Tears welled up in my eyes and ran silently down my cheeks. This was not the answer I wanted. This was not the clarity I sought. And yet I knew it was true. Deeply and unshakably true.
Since that night, I have experienced varying degrees of acceptance, from raging against it to hesitantly embracing it. The words that God placed on my heart from that time on have been trust and surrender, neither of which seem to be my forte as I am still working on them over a decade later.
Through all these years of grief, it seemed like no one really had the right words for my experience and yet I knew it was not unique. Many other parents I talked with experienced similar sadnesses as they raised their children with special needs. This grief was not a one time event, as in the death of a loved one, with lasting impact. Instead, it was a series of events (or non-events like missed developmental milestones), each like a dull ache, lingering… chronic grief.
Sometimes I felt guilty for feeling the sadness at all… my child was not typically developing, but as far as I knew his disorder was not life threatening. How could I grieve when other parents have lost their children?
But I’ve learned that grief doesn’t follow rules, and feeling guilty for feeling what we feel rarely makes us feel any better. In fact, more often it leads to despair and stuck-ness.
Instead, I have come to expect this chronic grief. It seems to be a natural partner to chronic illness, but I never know when it will show up, I just know that it will. And when it does, the only thing to do is to acknowledge it. Look at it, full-on, without hiding. Much like a storm, it is here now. It was not yesterday, and it likely will move through by tomorrow. Somehow acknowledging this makes it both less surprising and less overwhelming. I feel more able to roll with it, and not be drowned.
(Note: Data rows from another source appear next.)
-- ==== Sys2Proof/Machine/Arbiter.lean ====
section
/-!
DEFINITION. The arbiters of the fabric (R219, R241, R155, R278, R488), the flow control of inputs (R220), and packets at
their destination. What stands at a router at one moment is offered in one flit slot; a packet takes its output from its head to
its tail.
-/
namespace Sys2Proof.Machine

/-- The physical core of the router a packet stands in. -/
def State.coreHere (s : State) (p : Packet) : Option Nat :=
  match p.loc with
  | .router x y => s.coreAtRouter x y
  | .edge _ _ => none

/-- A router ejects to its core while the region is awake (R203). -/
def State.ejects (s : State) (k : Nat) : Bool :=
  s.routerRuns k && (s.region (coreRegion k)).depth == 0 && !(s.region (coreRegion k)).waking

/-! ## Inputs (R220) -/

/-- The record of the die-edge link by which a packet came to its router, if it came by one (R238). -/
def State.edgeKey (s : State) (p : Packet) : Option Nat :=
  match p.loc with
  | .edge _ _ => none
  | .router x y =>
    (s.coreAtRouter x y).bind (fun k =>
      let base := coreSite k * 32
      match p.arr with
      | .north => if y % 6 = 5 then some (base + 12 + x % 6) else none
      | .south => if y % 6 = 0 then some (base + x % 6) else none
      | .east => if x % 6 = 0 then some (base + 18 + y % 6) else none
      | .west => if x % 6 = 5 then some (base + 6 + y % 6) else none
      | _ => none)

/-- The link record of the input a packet came in by, where the input has one (R238). -/
def State.inputKey (s : State) (p : Packet) : Option Nat :=
  match s.edgeKey p, p.loc with
  | some e, _ => some e
  | none, .router x y =>
    (s.coreAtRouter x y).bind (fun k =>
      let base := coreSite k * 32
      match p.arr with
      | .expX => some (base + (if p.sedge || p.src0 < x then 25 else 24))
      | .expY => some (base + (if p.sedge || p.src1 < y then 27 else 26))
      | .tap => some (base + 28 + quadOf (k % 36))
      | _ => none)
  | none, .edge _ _ => none

/-- The flits of a virtual channel that the packets at an input hold there; a tree's packets hold its own buffers (R254). -/
def State.heldAt (s : State) (key v : Nat) : Nat :=
  ((s.net.filter (fun p => p.inKey == key && p.vc == v && p.dkind != 2)).map (fun p => p.flits.length)).foldl (· + ·) 0

/-- OFF when 6 slots of 16 or fewer are free, ON when 12 or more are; free slots may fall below 0. -/
def offBit (held : Nat) (was : Bool) : Bool := if 10 ≤ held then true else if held ≤ 4 then false else was

/-- The 8 bits of an input's virtual channels, from the flits held and the bits before. -/
def offBits (held : Nat → Nat) (was : Nat) : Nat :=
  (List.range 8).foldl (fun a v => a + (if offBit (held v) (was.testBit v) then 2 ^ v else 0)) 0

/-- The virtual channel of the packet that comes in over a link end, and its flits. -/
def LinkEnd.rxFlits (l : LinkEnd) (v : Nat) : Nat :=
  match l.rx with
  | [] => 0
  | f :: _ => if bitsOf f.toNat 5 4 * 2 + bitsOf f.toNat 6 6 = v then l.rx.length else 0

/-- The input of a packet sets its channels OFF or ON: by the frames of its link at a die edge, else at once. The local input
of a router holds what its core and agents are still to inject. -/
def updOff (s : State) (p : Packet) : State :=
  let key := p.inKey
  match s.edgeKey p with
  | some e => s.updLink e (fun l => { l with offOut := BitVec.ofNat 8 (offBits (fun v => l.rxFlits v + s.heldAt key v) l.offOut.toNat) })
  | none => if p.arr == .localPort then s else s.setOffs (Tab.put 0 s.offs key (offBits (fun v => s.heldAt key v) (Tab.get 0 s.offs key)))

/-- A packet arrives at a node. -/
def arrive (s : State) (p : Packet) : State := updOff (s.place p) p

/-! ## Outputs (R219) -/

/-- The packet is for an agent of the router it stands at, not for the core: a SYNC or ADMIT, a response to an agent, or data of
a tree on its way (R214). -/
def Packet.forAgent (p : Packet) : Bool :=
  if p.dkind = 2 then p.opc != 2
  else if p.cls = 2 then decide (agentTag ≤ p.tag)
  else p.opc == 4 || (p.cls == 0 && p.opc == 5)

/-- The output that a packet at a router asks for and could take now; the local one ejects to the core. -/
def State.wants (s : State) (p : Packet) : Option Nat :=
  if p.dest == some p.loc || (p.dkind == 2 && p.port.isNone) then
    (if p.forAgent then none else if ((s.coreHere p).map s.ejects).getD false then some 0 else none)
  else match s.nextHop p with
    | .move _ d _ => some d.outPort
    | .cross _ _ _ d _ => some d.outPort
    | _ => none

/-- The repeating cycle of 15 grants, by class. -/
def classCycle : List Nat := [2, 3, 2, 1, 2, 3, 2, 0, 2, 3, 2, 1, 2, 3, 2]

/-- The first of some offers, in input order from a rotating pointer over n inputs, and the pointer past it. -/
def rotate (n ptr : Nat) (offers : List (Nat × Nat)) : Option (Nat × Nat) :=
  let d := fun (x : Nat × Nat) => (x.2 + n - ptr % n) % n
  (offers.find? (fun x => offers.all (fun y => decide (d x ≤ d y)))).map (fun x => (x.1, (x.2 + 1) % n))

/-- The grant of an output over its offers, place in State.net and packet: the class by the cycle, escape first, then the
input by the pointer. -/
def Arb.grant (a : Arb) (offers : List (Nat × Packet)) : Option (Nat × Arb) :=
  ((List.range 15).find? (fun n => offers.any (fun x => x.2.cls == classCycle.getD ((a.cycle + n) % 15) 0))).bind (fun n =>
    let mine := offers.filter (fun x => x.2.cls == classCycle.getD ((a.cycle + n) % 15) 0)
    let first := if mine.any (fun x => x.2.esc) then mine.filter (fun x => x.2.esc) else mine
    (rotate 8 a.ptr (first.map (fun x => (x.1, x.2.arr.inPort)))).map (fun g => (g.1, { cycle := (a.cycle + n + 1) % 15, ptr := g.2 })))

/-- The packets at the heads of their queues at a router, with their places. -/
def State.heads (s : State) (loc : Node) : List (Nat × Packet) :=
  (s.net.zipIdx.filter (fun x => x.1.loc == loc && headOfLine s.net x.2)).map (fun x => (x.2, x.1))

/-- The key of the arbiter of an output of a router; a home agent is number 8, an admission unit number 9. -/
def arbKey (loc : Node) (n : Nat) : Nat := loc.name * 16 + n

/-- The grant that an output of a router gives next. -/
def State.outGrant (s : State) (loc : Node) (o : Nat) : Option (Nat × Arb) :=
  (s.arb (arbKey loc o)).grant ((s.heads loc).filter (fun x => s.wants x.2 == some o))

/-- The packet is one that an agent takes in order of arrival: number 8 the home agent (R241), 9 the admission units (R155). -/
def Packet.agentNo (p : Packet) : Option Nat :=
  if p.dest == some p.loc && p.cls < 2 && p.opc == 4 then some 8
  else if p.dest == some p.loc && p.cls == 0 && p.opc == 5 then some 9
  else none

/-- Packet i, at its destination, goes next: by the local output's grant, or in order of arrival at an agent or an edge unit. -/
def State.goesNext (s : State) (i : Nat) (p : Packet) : Bool :=
  headOfLine s.net i && (match p.loc with
    | .edge _ _ => true
    | .router _ _ => match p.agentNo with
      | some _ => (s.net.take i).all (fun q => q.loc != p.loc || q.agentNo != p.agentNo)
      | none => p.forAgent || (s.outGrant p.loc 0).map (·.1) == some i)

/-- The arbiter that lets packet i go moves on. -/
def movePointer (s : State) (i : Nat) (p : Packet) : State :=
  match p.loc, p.agentNo with
  | .edge _ _, _ => s
  | .router _ _, some n => s.updArb (arbKey p.loc n) (fun a => { a with ptr := (p.arr.inPort + 1) % (if n = 8 then 9 else 8) })
  | .router _ _, none => match s.wants p with
    | some o => (match s.outGrant p.loc o with
      | some (j, a) => if j = i then s.updArb (arbKey p.loc o) (fun _ => a) else s
      | none => s)
    | none => s

/-- Packet i leaves where it stands: its arbiter moves on, and its input has room again. -/
def State.takePacket (s : State) (i : Nat) : State :=
  match s.net[i]? with
  | some p => updOff ((movePointer s i p).dropPacket i) p
  | none => s

/-- Packet i of the fabric, when it stands at its destination and goes next there. -/
def State.arrived (s : State) (i : Nat) (classes opcs : List Nat) : Option Packet :=
  match s.net[i]? with
  | some p => if p.dest == some p.loc && classes.contains p.cls && opcs.contains p.opc && s.goesNext i p then some p else none
  | none => none

end Sys2Proof.Machine
end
And just like an unexpected rainbow immediately following a storm, as I have come to expect grief, I have also been amazed by joy. As I get better at letting go of my own expectations for what “should” be and accept what is, I am finding that what is can be exquisite. Joy springs up in the recognition of goodness that still surrounds and upholds us. Joy slips in in the simplicity of mutual care, expressed through small acts of kindness. Joy underpins the creation of our own path, making a unique life that works for us. Joy overflows in watching my children grow at their own pace, in their own ways, light-bearers all.
Grief still settles in beside me at times, usually accompanied by some worry about the future, or perhaps some present pain, but it is a familiar presence, lacking the power it used to hold. This life, all of it, is making me soft and strong. It is forming me and my family into the shape of grace.
Wherever you are on this journey, may hope accompany you. May you see dawn breaking on the horizon, because even if circumstances don’t change, you can. May this path open you up and fill you with grace.